> [Aim of the exercise]: The lines to repeat are those below from the one containing "svec := w32" down to the one containing "if s.releaseOverlap p", both included; reproduce them exactly and nothing else.

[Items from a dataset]
+---+

/-- The ranges or the order-log ring that a release asks for are bad (status 2). -/
def State.releaseBad (s : State) (p : Nat) (ws : List DWord) (ranges : List (Nat × Nat)) : Bool :=
  let log := bits (wordAt ws 5) 39 0
  let entries := bits (wordAt ws 6) 31 0
  let taken := (s.parts.filter fun q => q.1 != p).flatMap fun q => q.2.ranges ++ q.2.withheld
  decide (4 < bits (wordAt ws 3) 14 12) || !apart ranges ||
    (ranges.any fun r => r.1 % 2 ^ 21 != 0 || r.2 % 2 ^ 21 != 0 || r.2 == 0 || decide (s.populated < r.1 + r.2) ||
      taken.any (rangesMeet r)) ||
    decide (2 ^ 32 < ranges.foldl (fun n r => n + r.2) 0) ||
    (if bitOf (wordAt ws 3) 9 then
      log % 4096 != 0 || decide (entries < 256) || decide (2 ^ 24 < entries) || 2 ^ Nat.log2 entries != entries ||
        decide (s.populated < log + 16 * entries) || s.withheld log (16 * entries)
    else log != 0 || entries != 0)

/-- The frames of ranges take a key id and are zeroed (17 R408). -/
def State.assignFrames (s : State) (ranges : List (Nat × Nat)) (id : Nat) : State :=
  let inside (a : Nat) : Bool := ranges.any fun r => decide (r.1 ≤ a) && decide (a < r.1 + r.2)
  let s := ranges.foldl (fun s r => s.flushRange r.1 r.2) s
  let frames := ranges.flatMap fun r => (List.range (r.2 / 65536)).map (r.1 / 65536 + ·)
  { s with
    mem := s.mem.filter fun c => !inside c.1,
    marks := s.marks.filter fun m => !inside (64 * m.1),
    keyids := frames.foldl (fun t k => Tab.put k id t) s.keyids }

/-- The lead die: that of the lowest-numbered cluster of a mask. -/
def leadDie (mask : Nat) : Nat := ((List.range 4).find? fun d => dieMask mask d != 0).getD 0

/-! Storage that a release withholds (17 R410, R416). -/

/-- A size rounded up to 2 MiB. -/
def up2M (n : Nat) : Nat := (n + 2 ^ 21 - 1) / 2 ^ 21 * 2 ^ 21

/-- Local memory that a release may not withhold: ranges, order-log rings, and what is withheld already. -/
def State.reserved (s : State) : List (Nat × Nat) :=
  s.parts.flatMap fun p => p.2.ranges ++ p.2.withheld ++ if p.2.logSize = 0 then [] else [(p.2.logBase, p.2.logSize)]

/-- The highest 2 MiB-aligned place of a size in populated memory that is free of some ranges (log entry 17). -/
def freePlace (top size : Nat) (taken : List (Nat × Nat)) : Option (Nat × Nat) :=
  let ends := (top :: taken.map Prod.fst).filter fun e => decide (size ≤ e) && decide (e ≤ top)
  let places := ends.map fun e => ((e - size) / 2 ^ 21 * 2 ^ 21, size)
  (sortBy (fun a b : Nat × Nat => decide (b.1 < a.1)) (places.filter fun x => !taken.any (rangesMeet x))).head?

/-- Places for storage of the given sizes, none of them meeting another; an empty one where memory has no room. -/
def withhold (top : Nat) : List Nat → List (Nat × Nat) → List (Nat × Nat)
  | [], _ => []
  | n :: rest, taken =>
    let x := (freePlace top n taken).getD (0, 0)
    x :: withhold top rest (x :: taken)

/-- What a release withholds: for each protected range ⌈size ÷ 7⌉ rounded up to 2 MiB for its counter tree, and then the
eviction table, 2^20 entries of 16 bytes in the model's layout (17 R410, R416; log entry 17). -/
def State.treeStorage (s : State) (ranges log : List (Nat × Nat)) : List (Nat × Nat) :=
  withhold s.populated ((ranges.map fun r => up2M ((r.2 + 6) / 7)) ++ [2 ^ 24]) (s.reserved ++ ranges ++ log)

/-- A memory key as drawn from the k-th draw on: two XTS keys and a tag key (17 R407). -/
def drawnMemKey (k : Nat) : List Byte := (List.range 3).flatMap fun i => fitBytes 32 (Config.drawnKey (k + i))

/-- The release itself. -/
def State.releasePart (s : State) (p : Nat) (ws : List DWord) (ranges : List (Nat × Nat)) : State :=
  let mask := wordAt ws 1
  let w3 := wordAt ws 3
  let prot := bitOf w3 8
  let det := bitOf w3 9
  let s := s.assignFrames ranges (p + 1)
  let (k, s) := s.freeNum
  let reg (i : Nat) : Nat := (Config.releaseReg k i).toNat
  let old := s.part p
  let n := s.keys
  let x : Part := { old with
    released := !prot,
    partcfg := w32 (bits w3 7 0 * 256 + prot.toNat * 128 + det.toNat * 64 + leadDie mask * 16 + p),
    partclu := w64 mask,
    partroot := w64 (reg 0),
    ptbase := w64 (reg 1 / 2048 % 2 ^ 41 * 2048 + reg 1 % 2),
    svec := w32 (reg 2 / 4 * 4),
    simg := w64 (reg 3 / 4096 % 2 ^ 28 * 4096),
    simgsz := w32 (1 + reg 4 % 4096),
    strict := bitOf w3 10 || prot,
    ways := (List.range 4).map (dieMask (wordAt ws 2)),
    ranges, logBase := bits (wordAt ws 5) 39 0, logSize := 16 * bits (wordAt ws 6) 31 0, logPos := 0, log := [], replay := [],
    withheld := s.treeStorage ranges (if det then [(bits (wordAt ws 5) 39 0, 16 * bits (wordAt ws 6) 31 0)] else []),
    replayEnded := [],
    memKey := drawnMemKey n, ctxKey := fitBytes 32 (Config.drawnKey (n + 3)), xferKey := [], encapKey := n + 4, repNonce := [],
    exchanged := false, wkeys := [], evict := [], groups := [], nonce := 0 }
  let s := s.setPart p x
  ({ s with keys := n + 5, fabid := s.fabid ||| 0x80000000 }).updateLevel p

/-- PARTITION_RELEASE: command 1. -/
def onPartitionRelease (_e : Ev) (s : State) : Option State :=
  s.command 1 [(1, 63, 0), (2, 63, 0), (3, 10, 0), (3, 14, 12), (4, 45, 0), (5, 39, 0), (6, 31, 0)] fun ws =>
    let p := cmdPart ws
    let ranges := s.rangeList (wordAt ws 4) (min 4 (bits (wordAt ws 3) 14 12))
    if s.releaseOverlap p (wordAt ws 1) (wordAt ws 2) then (s, 1)
    else if s.releaseBad p ws ranges then (s, 2)
    else (s.releasePart p ws ranges, 0)
/-- PARTITION_RELEASE (19 R448). -/
def execPartitionRelease (s : State) : Host.Outcome State Fault Refusal := event s onPartitionRelease

/-! Keys (17 R412, R413). -/

/-- A key derived from an exchange for a purpose. -/
def derivedKey (ss : List Byte) (purpose : String) (nonce : List Byte) (partcfg : Word) (n : Nat) : List Byte :=
  fitBytes n (Config.shake256 (ss ++ ascii purpose ++ nonce ++ leBytes 4 partcfg.toNat) n)

/-- KEY_EXCHANGE: command 2, refused a second time for one release, before a report, or where no release was made. -/
def onKeyExchange (_e : Ev) (s : State) : Option State :=
  s.command 2 [(1, 45, 0)] fun ws =>
    let k := cmdPart ws
    let p := s.part k
    if !p.isSet ∨ p.exchanged ∨ p.repNonce = [] then (s, 1)
    else
      let ss := fitBytes 32 (Config.mlkemDecap p.encapKey (rdBytes s.hostMem (wordAt ws 1) 1088))
      let key (purpose : String) (n : Nat) : List Byte := derivedKey ss purpose p.repNonce p.partcfg n
      let x : Part :=
        if bitOf p.partcfg.toNat 7 then
          { p with exchanged := true, released := true, memKey := key "MEMX" 64 ++ key "MEMT" 32, ctxKey := key "CTXK" 32,
                   xferKey := key "XFER" 32 }
        else { p with exchanged := true, xferKey := key "XFER" 32 }
      ((s.setPart k x).updateLevel k, 0)
/-- KEY_EXCHANGE (17 R412). -/
def execKeyExchange (s : State) : Host.Outcome State Fault Refusal := event s onKeyExchange

/-- WEIGHT_KEY: command 3. A message that fails its tag is discarded and logged. -/
def onWeightKey (_e : Ev) (s : State) : Option State :=
  s.command 3 [(1, 45, 0)] fun ws =>
    let k := cmdPart ws
    let m := rdBytes s.hostMem (wordAt ws 1) 64
    let cut (a n : Nat) : List Byte := (m.drop a).take n
    let idx := leNat (cut 0 1)
    let good : Bool := (s.part k).xferKey != [] && decide (idx < 16) && leNat (cut 1 3) == 0
    match (if good then Config.gcmOpen (s.part k).xferKey (cut 4 12) [] (cut 16 32) (cut 48 16) else none) with
    | some key => (s.updPart k fun p => { p with wkeys := Tab.put idx (fitBytes 32 key) p.wkeys }, 0)
    | none => (s.recordFault 0 k 9 0 0 0 0 0 0 0 0 true, 1)
/-- WEIGHT_KEY (17 R413). -/
def execWeightKey (s : State) : Host.Outcome State Fault Refusal := event s onWeightKey

/-! Pages that leave and return (17 R416, R417). -/

/-- An entry of the eviction table. -/
def Part.evicted (p : Part) (page : DWord) : Option (Nat × Bool × Nat × Bool) :=
  (p.evict.find? fun e => e.1 == page).map Prod.snd

/-- Change an entry: version, quarantined, fault domain, out. -/
def Part.putEvict (p : Part) (page : DWord) (x : Nat × Bool × Nat × Bool) : Part :=
  { p with evict := (p.evict.filter fun e => e.1 != page) ++ [(page, x)] }

/-- The frame that the leaf entry of a page names, whether or not its state field still makes it a leaf: a level 4 entry
of 64 KiB or a level 3 entry of 2 MiB; of a staging page that of its current version (15 R363, 16 R381). -/
def State.frameFrom (part die va last : Nat) : Nat → Nat → Nat → State → Option Nat × State
  | 0, _, _, s => (none, s)
  | k + 1, level, table, s =>
    let (e, s) := s.tableEntry part die (table + 8 * walkIndex va level)
    if level = last then
      let pa := bits e 51 16 * 2 ^ 16
      let odd := if last = 3 ∧ bitOf e 13 then (s.pair (pa / 2 ^ 22)).version % 2 else 0
      (some (pa + 2 ^ 21 * odd), s)
    else if bits e 1 0 = 1 then State.frameFrom part die va last k (level + 1) (bits e 51 8 * 2 ^ 8 % 2 ^ 40) s
    else (none, s)

/-- The frame of a page of a partition. -/
def State.frameOf (s : State) (part va : Nat) (big : Bool) : Option Nat × State :=
  let b := (s.part part).ptbase.toNat
  if !bitOf b 0 then (none, s)
  else State.frameFrom part (s.part part).lead va (if big then 3 else 4) 5 0 (bits b 51 11 * 2 ^ 11 % 2 ^ 40) s

/-- The header words 0 to 4 of a blob. -/
def blobHead (part fdom : Nat) (big : Bool) (page : DWord) (version nonce : Nat) : List DWord :=
  [w64 (2 ^ 48 + part * 2 ^ 44 + fdom * 2 ^ 36 + big.toNat * 2 ^ 34), page, w64 (version * 2 ^ 32), w64 nonce,
    w64 (nonce / 2 ^ 64 % 2 ^ 32)]

/-- PAGE_EXPORT: command 4. -/
def onPageExport (_e : Ev) (s : State) : Option State :=
  s.command 4 [(1, 63, 0), (2, 63, 0), (3, 1, 0), (4, 45, 0)] fun ws =>
    let k := cmdPart ws
    let page := w64 (wordAt ws 2)
    let big := wordAt ws 3 == 1
    let size := if big then 2 ^ 21 else 2 ^ 16
    let p := s.part k
    let old := p.evicted page
    let full := decide (2 ^ 20 ≤ (p.evict.filter fun e => e.2.2.1 || e.2.2.2.2).length)
    let quarantined := (old.map fun x => x.2.1).getD false
    let inUse := (old.map fun x => x.2.2.2).getD false
    if 2 ≤ wordAt ws 3 ∨ !canonical page.toNat ∨ page.toNat % size ≠ 0 then (s, 0xFFFF)
    else if quarantined then (s, 4)
    else if full ∧ !inUse then (s, 5)
    else
      match s.readChain k (w64 (wordAt ws 1)) with
      | (none, s) => (s, 0xFFFF)
      | (some c, s) =>
        match s.frameOf k (va56 page.toNat) big with
        | (none, s) => (s, 0xFFFF)
        | (some pa, s) =>
          let fdom := effFDOM ((c.links.head?.map (·.cfg)).getD 0)
          let cores := (List.range 256).filter fun i => bitOf p.partclu.toNat (clusterOf i) && (Tab.find i s.cores).isSome
          let s := cores.foldl (fun s i => s.release i 6) s
          let (plain, s) := s.physRead (pa % 2 ^ 40) size
          let version := ((old.map Prod.fst).getD 0 + 1) % 2 ^ 32
          let nonce := (s.part k).nonce
          let head := blobHead k fdom big page version nonce
          let (cipher, tag) := Config.gcmSeal (s.part k).ctxKey (leBytes 12 nonce) (wordBytes head) plain
          let s := s.updPart k fun p => { (p.putEvict page (version, false, fdom, true)) with nonce := nonce + 1 }
          (s.toHost (wordAt ws 4) (wordBytes head ++ fitBytes 16 tag ++ List.replicate 8 0 ++ fitBytes size cipher), 0)
/-- PAGE_EXPORT (17 R416). -/
def execPageExport (s : State) : Host.Outcome State Fault Refusal := event s onPageExport

/-- An import that fails: the frame's sectors are integrity-poisoned, the entry is quarantined, the fault domain's nodes
end, those with a stream in its system handler at its ERET, and the event is logged (17 R417). -/
def State.failImport (s : State) (part target size : Nat) (page : DWord) (blobDom status : Nat) : State :=
  let old := (s.part part).evicted page
  let fdom := match old with
    | some (_, q, f, out) => if q || out then f else blobDom
    | none => blobDom
  let secs := (List.range (size / 64)).map (target / 64 + ·)
  let s := { s with marks := secs.foldl (fun t k => Tab.put k Mark.integrity t) s.marks }
  let s := match old with
    | some (v, q, f, out) => if q || out then s.updPart part fun p => p.putEvict page (v, true, f, false) else s
    | none => s
  ((s.endDomain (fun _ => true) part fdom 0x29).recordFault fdom part 6 0 0 (w64 target) 0 page.toNat 0 0 status true).settleReady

+---+

> [Problem solution]:
    svec := w32 (reg 2 / 4 * 4),
    simg := w64 (reg 3 / 4096 % 2 ^ 28 * 4096),
    simgsz := w32 (1 + reg 4 % 4096),
    strict := bitOf w3 10 || prot,
    ways := (List.range 4).map (dieMask (wordAt ws 2)),
    ranges, logBase := bits (wordAt ws 5) 39 0, logSize := 16 * bits (wordAt ws 6) 31 0, logPos := 0, log := [], replay := [],
    withheld := s.treeStorage ranges (if det then [(bits (wordAt ws 5) 39 0, 16 * bits (wordAt ws 6) 31 0)] else []),
    replayEnded := [],
    memKey := drawnMemKey n, ctxKey := fitBytes 32 (Config.drawnKey (n + 3)), xferKey := [], encapKey := n + 4, repNonce := [],
    exchanged := false, wkeys := [], evict := [], groups := [], nonce := 0 }
  let s := s.setPart p x
  ({ s with keys := n + 5, fabid := s.fabid ||| 0x80000000 }).updateLevel p

/-- PARTITION_RELEASE: command 1. -/
def onPartitionRelease (_e : Ev) (s : State) : Option State :=
  s.command 1 [(1, 63, 0), (2, 63, 0), (3, 10, 0), (3, 14, 12), (4, 45, 0), (5, 39, 0), (6, 31, 0)] fun ws =>
    let p := cmdPart ws
    let ranges := s.rangeList (wordAt ws 4) (min 4 (bits (wordAt ws 3) 14 12))
    if s.releaseOverlap p (wordAt ws 1) (wordAt ws 2) then (s, 1)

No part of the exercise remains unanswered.